**TASK INSTRUCTIONS:**
Below are the entries; give again exactly the lines from the one mentioning "simp [SplitSound, h]" through the one mentioning "exact hu.withCog hu.regs_wf", inclusive.

· · · · ·

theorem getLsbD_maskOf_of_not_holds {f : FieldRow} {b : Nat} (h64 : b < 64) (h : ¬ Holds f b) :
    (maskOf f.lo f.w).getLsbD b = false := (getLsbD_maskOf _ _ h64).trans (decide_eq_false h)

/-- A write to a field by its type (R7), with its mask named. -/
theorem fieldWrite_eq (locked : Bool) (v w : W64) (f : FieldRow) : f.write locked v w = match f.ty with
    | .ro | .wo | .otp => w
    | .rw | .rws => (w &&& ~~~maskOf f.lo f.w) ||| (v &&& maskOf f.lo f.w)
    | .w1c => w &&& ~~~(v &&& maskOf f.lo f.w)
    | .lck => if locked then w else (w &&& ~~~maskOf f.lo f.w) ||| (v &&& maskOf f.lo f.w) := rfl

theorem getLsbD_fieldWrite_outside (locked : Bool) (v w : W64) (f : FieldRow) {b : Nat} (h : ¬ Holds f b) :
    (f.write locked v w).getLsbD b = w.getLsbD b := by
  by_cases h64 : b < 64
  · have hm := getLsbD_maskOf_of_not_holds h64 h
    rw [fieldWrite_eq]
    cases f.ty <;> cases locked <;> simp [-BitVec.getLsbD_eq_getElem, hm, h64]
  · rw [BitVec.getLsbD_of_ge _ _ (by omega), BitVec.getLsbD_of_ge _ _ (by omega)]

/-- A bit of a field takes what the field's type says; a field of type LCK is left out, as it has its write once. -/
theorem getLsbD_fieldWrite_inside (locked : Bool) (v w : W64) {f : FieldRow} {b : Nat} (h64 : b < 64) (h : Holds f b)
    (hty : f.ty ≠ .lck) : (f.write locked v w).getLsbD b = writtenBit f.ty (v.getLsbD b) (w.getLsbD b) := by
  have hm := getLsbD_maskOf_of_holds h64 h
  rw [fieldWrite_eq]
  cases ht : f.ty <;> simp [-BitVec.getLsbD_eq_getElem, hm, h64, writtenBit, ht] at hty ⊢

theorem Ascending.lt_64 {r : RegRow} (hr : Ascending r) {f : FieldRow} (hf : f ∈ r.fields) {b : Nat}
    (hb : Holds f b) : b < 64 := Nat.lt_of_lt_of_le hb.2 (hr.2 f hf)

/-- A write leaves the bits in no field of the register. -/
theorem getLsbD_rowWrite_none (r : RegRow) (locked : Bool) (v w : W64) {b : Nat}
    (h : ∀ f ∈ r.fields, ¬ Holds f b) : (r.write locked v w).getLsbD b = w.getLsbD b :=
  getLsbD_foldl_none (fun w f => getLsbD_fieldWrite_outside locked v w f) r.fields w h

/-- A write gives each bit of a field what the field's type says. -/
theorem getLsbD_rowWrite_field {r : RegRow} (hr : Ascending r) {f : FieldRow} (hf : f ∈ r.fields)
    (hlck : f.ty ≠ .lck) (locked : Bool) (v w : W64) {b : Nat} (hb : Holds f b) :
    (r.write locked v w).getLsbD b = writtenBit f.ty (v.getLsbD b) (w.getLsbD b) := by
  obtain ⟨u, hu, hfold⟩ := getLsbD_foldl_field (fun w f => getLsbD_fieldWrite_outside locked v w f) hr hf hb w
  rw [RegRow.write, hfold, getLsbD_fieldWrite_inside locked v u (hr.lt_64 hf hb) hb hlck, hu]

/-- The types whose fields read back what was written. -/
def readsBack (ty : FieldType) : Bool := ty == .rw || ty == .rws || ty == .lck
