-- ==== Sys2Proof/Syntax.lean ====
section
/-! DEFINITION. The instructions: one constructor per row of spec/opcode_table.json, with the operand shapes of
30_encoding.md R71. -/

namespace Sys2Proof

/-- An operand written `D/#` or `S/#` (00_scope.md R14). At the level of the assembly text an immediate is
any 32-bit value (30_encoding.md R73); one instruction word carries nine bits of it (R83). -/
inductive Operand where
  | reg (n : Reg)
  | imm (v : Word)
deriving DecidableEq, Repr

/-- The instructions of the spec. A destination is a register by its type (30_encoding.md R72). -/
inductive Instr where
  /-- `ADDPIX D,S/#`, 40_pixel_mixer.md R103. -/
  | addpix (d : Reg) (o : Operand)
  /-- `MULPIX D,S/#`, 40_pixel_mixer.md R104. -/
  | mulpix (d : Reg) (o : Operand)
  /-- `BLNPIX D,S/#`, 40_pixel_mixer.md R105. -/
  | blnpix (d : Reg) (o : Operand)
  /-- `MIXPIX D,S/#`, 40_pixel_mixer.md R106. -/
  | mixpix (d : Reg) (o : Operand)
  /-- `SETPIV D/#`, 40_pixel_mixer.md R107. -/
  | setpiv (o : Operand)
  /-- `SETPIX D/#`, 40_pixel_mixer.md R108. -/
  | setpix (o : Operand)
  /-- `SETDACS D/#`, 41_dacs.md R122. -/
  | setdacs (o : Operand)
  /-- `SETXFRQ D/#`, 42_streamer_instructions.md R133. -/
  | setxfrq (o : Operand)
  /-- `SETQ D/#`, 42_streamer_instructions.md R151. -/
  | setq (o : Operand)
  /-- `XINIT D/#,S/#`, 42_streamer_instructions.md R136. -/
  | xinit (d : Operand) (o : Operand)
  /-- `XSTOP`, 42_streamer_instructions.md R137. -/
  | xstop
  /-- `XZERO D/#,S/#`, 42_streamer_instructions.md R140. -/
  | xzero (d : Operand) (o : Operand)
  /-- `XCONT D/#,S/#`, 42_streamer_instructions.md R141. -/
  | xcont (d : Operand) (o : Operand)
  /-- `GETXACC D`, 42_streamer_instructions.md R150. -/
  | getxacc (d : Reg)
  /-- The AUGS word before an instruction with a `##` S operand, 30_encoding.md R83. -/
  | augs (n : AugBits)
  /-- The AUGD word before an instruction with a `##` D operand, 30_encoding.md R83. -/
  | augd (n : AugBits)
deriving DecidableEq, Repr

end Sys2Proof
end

· · · · ·

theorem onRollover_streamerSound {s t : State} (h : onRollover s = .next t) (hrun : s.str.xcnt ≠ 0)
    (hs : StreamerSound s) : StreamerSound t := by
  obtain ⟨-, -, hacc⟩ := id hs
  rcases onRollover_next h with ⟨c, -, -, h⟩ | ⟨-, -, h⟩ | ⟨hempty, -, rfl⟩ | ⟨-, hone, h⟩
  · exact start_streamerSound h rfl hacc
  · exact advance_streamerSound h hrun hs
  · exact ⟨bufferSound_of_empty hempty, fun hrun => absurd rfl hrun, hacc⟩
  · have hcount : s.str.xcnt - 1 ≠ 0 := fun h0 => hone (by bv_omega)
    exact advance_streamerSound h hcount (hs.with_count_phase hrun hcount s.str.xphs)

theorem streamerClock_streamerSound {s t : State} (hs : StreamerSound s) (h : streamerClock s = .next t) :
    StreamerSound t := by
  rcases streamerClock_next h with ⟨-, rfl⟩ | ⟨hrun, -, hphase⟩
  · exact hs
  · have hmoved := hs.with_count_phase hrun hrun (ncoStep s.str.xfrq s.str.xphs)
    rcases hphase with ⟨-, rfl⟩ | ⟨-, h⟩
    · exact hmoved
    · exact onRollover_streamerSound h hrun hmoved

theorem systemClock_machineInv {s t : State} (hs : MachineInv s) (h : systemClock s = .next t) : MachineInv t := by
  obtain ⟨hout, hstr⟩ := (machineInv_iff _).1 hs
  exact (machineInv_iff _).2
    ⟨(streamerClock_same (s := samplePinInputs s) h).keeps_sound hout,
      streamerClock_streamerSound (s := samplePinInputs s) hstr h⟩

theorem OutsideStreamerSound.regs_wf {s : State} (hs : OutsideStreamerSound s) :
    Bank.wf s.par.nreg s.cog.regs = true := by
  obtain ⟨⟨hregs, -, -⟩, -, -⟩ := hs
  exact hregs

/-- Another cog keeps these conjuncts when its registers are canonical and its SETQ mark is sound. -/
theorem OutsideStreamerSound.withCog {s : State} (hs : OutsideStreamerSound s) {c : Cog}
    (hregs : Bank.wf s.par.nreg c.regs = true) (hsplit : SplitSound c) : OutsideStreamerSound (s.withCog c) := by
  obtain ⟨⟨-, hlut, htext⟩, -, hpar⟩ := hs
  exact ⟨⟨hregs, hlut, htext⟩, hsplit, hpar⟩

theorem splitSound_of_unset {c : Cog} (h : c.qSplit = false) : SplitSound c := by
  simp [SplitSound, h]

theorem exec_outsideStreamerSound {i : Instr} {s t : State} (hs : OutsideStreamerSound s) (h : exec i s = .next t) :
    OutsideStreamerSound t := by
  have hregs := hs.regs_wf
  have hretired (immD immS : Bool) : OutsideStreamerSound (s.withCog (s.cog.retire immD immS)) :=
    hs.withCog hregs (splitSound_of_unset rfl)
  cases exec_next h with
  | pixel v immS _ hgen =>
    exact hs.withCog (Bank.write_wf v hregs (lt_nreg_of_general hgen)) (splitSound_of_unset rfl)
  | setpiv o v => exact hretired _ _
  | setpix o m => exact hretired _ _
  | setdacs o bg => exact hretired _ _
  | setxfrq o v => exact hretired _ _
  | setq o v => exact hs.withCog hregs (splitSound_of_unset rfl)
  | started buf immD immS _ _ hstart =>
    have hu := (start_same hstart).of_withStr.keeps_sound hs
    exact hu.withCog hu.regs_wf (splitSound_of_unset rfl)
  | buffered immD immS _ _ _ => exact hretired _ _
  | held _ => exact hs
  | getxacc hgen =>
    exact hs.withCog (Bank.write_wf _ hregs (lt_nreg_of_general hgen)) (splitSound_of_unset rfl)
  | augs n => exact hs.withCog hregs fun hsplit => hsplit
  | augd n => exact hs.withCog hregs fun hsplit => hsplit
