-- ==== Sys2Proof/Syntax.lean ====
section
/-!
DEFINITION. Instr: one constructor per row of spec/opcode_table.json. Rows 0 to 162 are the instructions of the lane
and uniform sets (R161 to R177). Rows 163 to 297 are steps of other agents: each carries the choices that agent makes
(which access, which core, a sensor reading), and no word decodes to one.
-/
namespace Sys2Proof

· · · · ·

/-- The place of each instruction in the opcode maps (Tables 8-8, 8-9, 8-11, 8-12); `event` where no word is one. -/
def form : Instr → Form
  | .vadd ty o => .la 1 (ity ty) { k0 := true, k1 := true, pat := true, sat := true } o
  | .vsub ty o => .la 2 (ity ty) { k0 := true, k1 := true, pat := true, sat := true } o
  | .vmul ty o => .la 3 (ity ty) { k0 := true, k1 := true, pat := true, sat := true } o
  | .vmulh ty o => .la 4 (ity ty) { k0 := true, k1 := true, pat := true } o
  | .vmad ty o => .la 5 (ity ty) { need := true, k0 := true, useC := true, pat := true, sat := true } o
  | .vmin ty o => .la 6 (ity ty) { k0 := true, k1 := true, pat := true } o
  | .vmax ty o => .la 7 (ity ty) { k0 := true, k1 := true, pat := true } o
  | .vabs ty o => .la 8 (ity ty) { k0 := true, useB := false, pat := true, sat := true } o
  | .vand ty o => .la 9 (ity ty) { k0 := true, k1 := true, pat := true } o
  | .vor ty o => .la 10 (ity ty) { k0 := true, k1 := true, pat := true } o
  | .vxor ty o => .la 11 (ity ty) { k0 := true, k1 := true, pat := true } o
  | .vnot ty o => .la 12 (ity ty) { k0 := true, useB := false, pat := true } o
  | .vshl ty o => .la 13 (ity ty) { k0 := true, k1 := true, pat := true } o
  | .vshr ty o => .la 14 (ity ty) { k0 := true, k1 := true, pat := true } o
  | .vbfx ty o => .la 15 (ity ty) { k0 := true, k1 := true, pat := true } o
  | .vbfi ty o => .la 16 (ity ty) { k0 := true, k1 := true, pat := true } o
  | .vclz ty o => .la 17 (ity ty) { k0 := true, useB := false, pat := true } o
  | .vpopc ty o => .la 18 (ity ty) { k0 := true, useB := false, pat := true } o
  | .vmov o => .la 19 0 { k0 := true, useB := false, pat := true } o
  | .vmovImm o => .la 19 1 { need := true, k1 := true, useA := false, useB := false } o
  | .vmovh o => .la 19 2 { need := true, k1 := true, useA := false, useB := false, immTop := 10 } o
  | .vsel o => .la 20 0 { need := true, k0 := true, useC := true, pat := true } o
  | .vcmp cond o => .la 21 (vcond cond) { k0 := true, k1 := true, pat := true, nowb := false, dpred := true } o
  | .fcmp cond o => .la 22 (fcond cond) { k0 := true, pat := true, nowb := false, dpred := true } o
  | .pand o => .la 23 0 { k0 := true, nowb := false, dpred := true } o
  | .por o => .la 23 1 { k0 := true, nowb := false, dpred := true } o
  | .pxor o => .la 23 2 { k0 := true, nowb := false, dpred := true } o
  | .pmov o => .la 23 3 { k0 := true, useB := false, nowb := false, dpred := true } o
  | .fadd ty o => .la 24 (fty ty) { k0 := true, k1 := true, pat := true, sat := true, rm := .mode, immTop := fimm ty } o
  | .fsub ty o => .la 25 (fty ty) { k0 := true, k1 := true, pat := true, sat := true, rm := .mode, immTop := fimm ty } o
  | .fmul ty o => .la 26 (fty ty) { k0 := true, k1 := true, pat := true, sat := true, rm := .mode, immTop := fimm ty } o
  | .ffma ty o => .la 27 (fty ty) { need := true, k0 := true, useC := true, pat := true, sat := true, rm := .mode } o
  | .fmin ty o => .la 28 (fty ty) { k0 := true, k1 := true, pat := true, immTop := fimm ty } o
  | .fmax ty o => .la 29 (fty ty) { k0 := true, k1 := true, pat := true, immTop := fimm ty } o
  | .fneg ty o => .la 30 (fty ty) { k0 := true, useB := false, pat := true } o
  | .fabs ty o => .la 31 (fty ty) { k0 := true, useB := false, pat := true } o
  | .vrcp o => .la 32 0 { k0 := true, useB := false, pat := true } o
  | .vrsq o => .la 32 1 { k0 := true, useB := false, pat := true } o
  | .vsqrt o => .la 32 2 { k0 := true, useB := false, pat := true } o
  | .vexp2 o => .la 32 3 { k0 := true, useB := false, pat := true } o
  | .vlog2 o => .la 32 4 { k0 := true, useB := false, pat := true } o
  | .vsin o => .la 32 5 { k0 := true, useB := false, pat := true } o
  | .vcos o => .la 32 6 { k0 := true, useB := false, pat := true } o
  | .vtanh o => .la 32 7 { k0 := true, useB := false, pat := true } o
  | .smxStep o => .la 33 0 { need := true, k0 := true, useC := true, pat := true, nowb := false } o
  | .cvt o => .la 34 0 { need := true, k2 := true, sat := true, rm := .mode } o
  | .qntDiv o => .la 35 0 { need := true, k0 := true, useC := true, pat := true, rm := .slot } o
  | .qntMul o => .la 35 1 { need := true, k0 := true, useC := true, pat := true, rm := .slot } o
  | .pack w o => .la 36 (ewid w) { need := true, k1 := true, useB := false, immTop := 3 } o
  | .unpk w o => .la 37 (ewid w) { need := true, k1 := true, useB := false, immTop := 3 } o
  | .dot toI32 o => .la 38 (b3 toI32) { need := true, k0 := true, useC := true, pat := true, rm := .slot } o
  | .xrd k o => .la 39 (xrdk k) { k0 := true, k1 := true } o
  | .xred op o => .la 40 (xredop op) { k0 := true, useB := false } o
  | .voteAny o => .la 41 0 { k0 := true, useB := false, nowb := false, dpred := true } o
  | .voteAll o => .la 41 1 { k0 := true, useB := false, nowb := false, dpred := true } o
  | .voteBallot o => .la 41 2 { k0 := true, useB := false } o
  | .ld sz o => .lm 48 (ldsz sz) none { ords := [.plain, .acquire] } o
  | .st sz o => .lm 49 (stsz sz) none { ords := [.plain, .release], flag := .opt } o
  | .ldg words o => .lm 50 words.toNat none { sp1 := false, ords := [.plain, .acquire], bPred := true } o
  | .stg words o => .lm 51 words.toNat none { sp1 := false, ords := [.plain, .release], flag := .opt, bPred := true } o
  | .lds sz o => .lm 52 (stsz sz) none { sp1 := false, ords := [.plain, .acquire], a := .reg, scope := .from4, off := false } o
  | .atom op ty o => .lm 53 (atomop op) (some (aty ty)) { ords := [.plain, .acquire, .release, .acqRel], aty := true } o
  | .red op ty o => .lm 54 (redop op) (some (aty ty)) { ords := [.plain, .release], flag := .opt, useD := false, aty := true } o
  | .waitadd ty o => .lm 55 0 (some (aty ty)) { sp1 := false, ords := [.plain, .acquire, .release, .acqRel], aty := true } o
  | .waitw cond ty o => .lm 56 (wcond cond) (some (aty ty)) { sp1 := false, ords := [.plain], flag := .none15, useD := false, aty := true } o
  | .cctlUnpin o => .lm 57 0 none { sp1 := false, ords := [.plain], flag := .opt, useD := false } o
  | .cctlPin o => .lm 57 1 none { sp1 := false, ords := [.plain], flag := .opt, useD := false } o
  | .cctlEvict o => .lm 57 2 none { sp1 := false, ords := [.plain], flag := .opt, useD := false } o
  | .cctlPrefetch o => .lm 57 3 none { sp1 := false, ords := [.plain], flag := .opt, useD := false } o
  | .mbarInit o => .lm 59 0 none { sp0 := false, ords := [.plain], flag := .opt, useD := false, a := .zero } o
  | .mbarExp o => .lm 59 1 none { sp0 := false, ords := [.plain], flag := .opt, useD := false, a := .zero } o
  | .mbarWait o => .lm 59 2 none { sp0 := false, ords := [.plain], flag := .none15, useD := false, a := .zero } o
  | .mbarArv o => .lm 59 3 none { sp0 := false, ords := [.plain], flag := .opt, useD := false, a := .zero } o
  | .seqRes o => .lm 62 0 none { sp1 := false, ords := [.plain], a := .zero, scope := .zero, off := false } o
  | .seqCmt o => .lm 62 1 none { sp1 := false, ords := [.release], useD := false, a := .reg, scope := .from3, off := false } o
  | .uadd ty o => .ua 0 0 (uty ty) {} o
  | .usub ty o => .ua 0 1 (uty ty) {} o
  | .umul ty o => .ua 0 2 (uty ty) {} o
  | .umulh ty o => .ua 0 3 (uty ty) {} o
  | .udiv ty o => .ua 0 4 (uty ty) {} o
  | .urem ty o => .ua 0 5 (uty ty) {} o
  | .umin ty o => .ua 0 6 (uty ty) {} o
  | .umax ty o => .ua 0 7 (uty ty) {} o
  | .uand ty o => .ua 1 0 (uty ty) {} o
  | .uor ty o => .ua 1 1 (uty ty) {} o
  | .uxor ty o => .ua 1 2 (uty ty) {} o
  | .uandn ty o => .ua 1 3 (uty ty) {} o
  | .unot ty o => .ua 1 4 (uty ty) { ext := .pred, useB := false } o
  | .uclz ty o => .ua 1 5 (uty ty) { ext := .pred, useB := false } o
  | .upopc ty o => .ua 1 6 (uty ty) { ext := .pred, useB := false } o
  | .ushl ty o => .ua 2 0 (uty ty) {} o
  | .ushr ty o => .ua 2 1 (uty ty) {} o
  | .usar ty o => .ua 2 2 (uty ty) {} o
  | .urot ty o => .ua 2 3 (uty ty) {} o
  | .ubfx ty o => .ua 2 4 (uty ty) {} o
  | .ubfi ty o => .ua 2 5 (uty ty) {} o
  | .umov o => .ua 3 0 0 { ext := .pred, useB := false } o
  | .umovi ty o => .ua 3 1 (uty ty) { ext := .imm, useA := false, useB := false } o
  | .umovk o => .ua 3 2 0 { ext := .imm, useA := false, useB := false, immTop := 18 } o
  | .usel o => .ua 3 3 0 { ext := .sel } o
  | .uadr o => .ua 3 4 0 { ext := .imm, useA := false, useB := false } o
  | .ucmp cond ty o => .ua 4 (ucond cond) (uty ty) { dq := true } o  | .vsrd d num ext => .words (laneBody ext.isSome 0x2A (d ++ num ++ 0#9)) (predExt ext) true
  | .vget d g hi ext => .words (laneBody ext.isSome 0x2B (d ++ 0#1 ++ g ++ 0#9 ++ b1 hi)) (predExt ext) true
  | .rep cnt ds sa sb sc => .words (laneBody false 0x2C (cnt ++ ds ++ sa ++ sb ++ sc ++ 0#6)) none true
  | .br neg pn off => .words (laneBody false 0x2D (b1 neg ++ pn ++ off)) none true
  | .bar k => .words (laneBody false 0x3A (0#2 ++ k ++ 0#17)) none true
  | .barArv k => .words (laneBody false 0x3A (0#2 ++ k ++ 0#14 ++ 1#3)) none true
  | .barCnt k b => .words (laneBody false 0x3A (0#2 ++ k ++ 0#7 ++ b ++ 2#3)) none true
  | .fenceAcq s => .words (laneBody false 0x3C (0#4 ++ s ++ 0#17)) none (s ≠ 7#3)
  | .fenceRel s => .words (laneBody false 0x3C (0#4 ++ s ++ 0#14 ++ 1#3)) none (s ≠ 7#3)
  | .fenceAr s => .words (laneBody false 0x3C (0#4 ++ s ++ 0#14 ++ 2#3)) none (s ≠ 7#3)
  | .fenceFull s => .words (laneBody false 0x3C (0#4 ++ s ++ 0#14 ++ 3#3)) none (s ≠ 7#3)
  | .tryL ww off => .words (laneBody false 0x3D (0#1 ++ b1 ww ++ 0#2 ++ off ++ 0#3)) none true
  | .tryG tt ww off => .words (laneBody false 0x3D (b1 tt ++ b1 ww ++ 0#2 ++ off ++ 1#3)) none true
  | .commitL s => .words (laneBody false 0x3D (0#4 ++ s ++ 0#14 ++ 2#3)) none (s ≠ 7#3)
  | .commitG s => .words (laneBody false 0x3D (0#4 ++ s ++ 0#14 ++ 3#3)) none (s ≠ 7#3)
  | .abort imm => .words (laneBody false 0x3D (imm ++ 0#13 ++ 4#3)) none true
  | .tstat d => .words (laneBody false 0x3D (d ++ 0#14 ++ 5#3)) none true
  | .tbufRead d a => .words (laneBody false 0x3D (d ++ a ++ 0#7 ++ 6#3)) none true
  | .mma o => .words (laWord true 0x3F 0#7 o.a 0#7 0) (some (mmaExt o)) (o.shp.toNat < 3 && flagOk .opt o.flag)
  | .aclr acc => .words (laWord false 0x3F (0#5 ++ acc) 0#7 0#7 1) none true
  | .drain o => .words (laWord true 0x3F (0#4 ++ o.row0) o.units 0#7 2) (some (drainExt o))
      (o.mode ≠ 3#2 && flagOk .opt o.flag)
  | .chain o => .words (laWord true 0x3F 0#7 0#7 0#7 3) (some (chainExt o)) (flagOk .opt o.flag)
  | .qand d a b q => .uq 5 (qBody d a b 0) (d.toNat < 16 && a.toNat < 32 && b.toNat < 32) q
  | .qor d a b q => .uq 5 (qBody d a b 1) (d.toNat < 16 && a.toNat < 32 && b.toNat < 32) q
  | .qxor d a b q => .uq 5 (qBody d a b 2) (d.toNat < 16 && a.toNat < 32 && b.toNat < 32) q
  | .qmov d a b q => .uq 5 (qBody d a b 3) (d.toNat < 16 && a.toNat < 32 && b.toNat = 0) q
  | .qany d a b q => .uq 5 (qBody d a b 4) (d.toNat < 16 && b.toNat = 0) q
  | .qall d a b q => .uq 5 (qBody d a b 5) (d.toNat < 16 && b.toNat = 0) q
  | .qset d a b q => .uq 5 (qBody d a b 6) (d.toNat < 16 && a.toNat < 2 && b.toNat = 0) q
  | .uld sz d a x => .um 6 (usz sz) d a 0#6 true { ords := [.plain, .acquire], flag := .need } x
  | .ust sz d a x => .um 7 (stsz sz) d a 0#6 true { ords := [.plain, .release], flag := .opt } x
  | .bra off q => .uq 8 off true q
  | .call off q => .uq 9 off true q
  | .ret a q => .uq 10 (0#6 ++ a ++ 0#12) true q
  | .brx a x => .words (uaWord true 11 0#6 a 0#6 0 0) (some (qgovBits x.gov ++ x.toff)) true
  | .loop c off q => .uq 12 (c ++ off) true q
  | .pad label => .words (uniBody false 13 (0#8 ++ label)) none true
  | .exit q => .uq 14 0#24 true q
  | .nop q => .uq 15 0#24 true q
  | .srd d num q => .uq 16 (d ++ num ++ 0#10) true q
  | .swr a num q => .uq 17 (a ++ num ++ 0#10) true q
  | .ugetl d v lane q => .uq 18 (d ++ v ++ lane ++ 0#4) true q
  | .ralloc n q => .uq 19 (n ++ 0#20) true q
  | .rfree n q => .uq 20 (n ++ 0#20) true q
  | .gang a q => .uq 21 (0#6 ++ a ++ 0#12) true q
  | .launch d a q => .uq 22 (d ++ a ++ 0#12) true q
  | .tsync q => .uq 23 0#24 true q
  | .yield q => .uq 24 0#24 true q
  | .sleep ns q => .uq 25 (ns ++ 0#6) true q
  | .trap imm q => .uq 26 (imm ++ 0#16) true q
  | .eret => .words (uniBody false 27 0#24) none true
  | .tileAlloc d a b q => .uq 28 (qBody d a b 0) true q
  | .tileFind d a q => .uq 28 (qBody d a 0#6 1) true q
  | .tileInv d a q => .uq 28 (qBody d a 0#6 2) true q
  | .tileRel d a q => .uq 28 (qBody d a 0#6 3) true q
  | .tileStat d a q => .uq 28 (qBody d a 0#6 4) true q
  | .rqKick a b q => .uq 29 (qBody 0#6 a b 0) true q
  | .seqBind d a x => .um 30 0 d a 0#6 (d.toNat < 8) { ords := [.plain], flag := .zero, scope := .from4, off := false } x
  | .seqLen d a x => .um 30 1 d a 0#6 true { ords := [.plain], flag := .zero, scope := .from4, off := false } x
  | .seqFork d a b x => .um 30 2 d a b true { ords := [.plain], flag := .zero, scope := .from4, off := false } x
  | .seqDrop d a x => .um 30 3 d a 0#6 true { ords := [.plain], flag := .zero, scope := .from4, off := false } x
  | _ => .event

· · · · ·

**ANSWER:**
  simp [SplitSound, h]

theorem exec_outsideStreamerSound {i : Instr} {s t : State} (hs : OutsideStreamerSound s) (h : exec i s = .next t) :
    OutsideStreamerSound t := by
  have hregs := hs.regs_wf
  have hretired (immD immS : Bool) : OutsideStreamerSound (s.withCog (s.cog.retire immD immS)) :=
    hs.withCog hregs (splitSound_of_unset rfl)
  cases exec_next h with
  | pixel v immS _ hgen =>
    exact hs.withCog (Bank.write_wf v hregs (lt_nreg_of_general hgen)) (splitSound_of_unset rfl)
  | setpiv o v => exact hretired _ _
  | setpix o m => exact hretired _ _
  | setdacs o bg => exact hretired _ _
  | setxfrq o v => exact hretired _ _
  | setq o v => exact hs.withCog hregs (splitSound_of_unset rfl)
  | started buf immD immS _ _ hstart =>
    have hu := (start_same hstart).of_withStr.keeps_sound hs
    exact hu.withCog hu.regs_wf (splitSound_of_unset rfl)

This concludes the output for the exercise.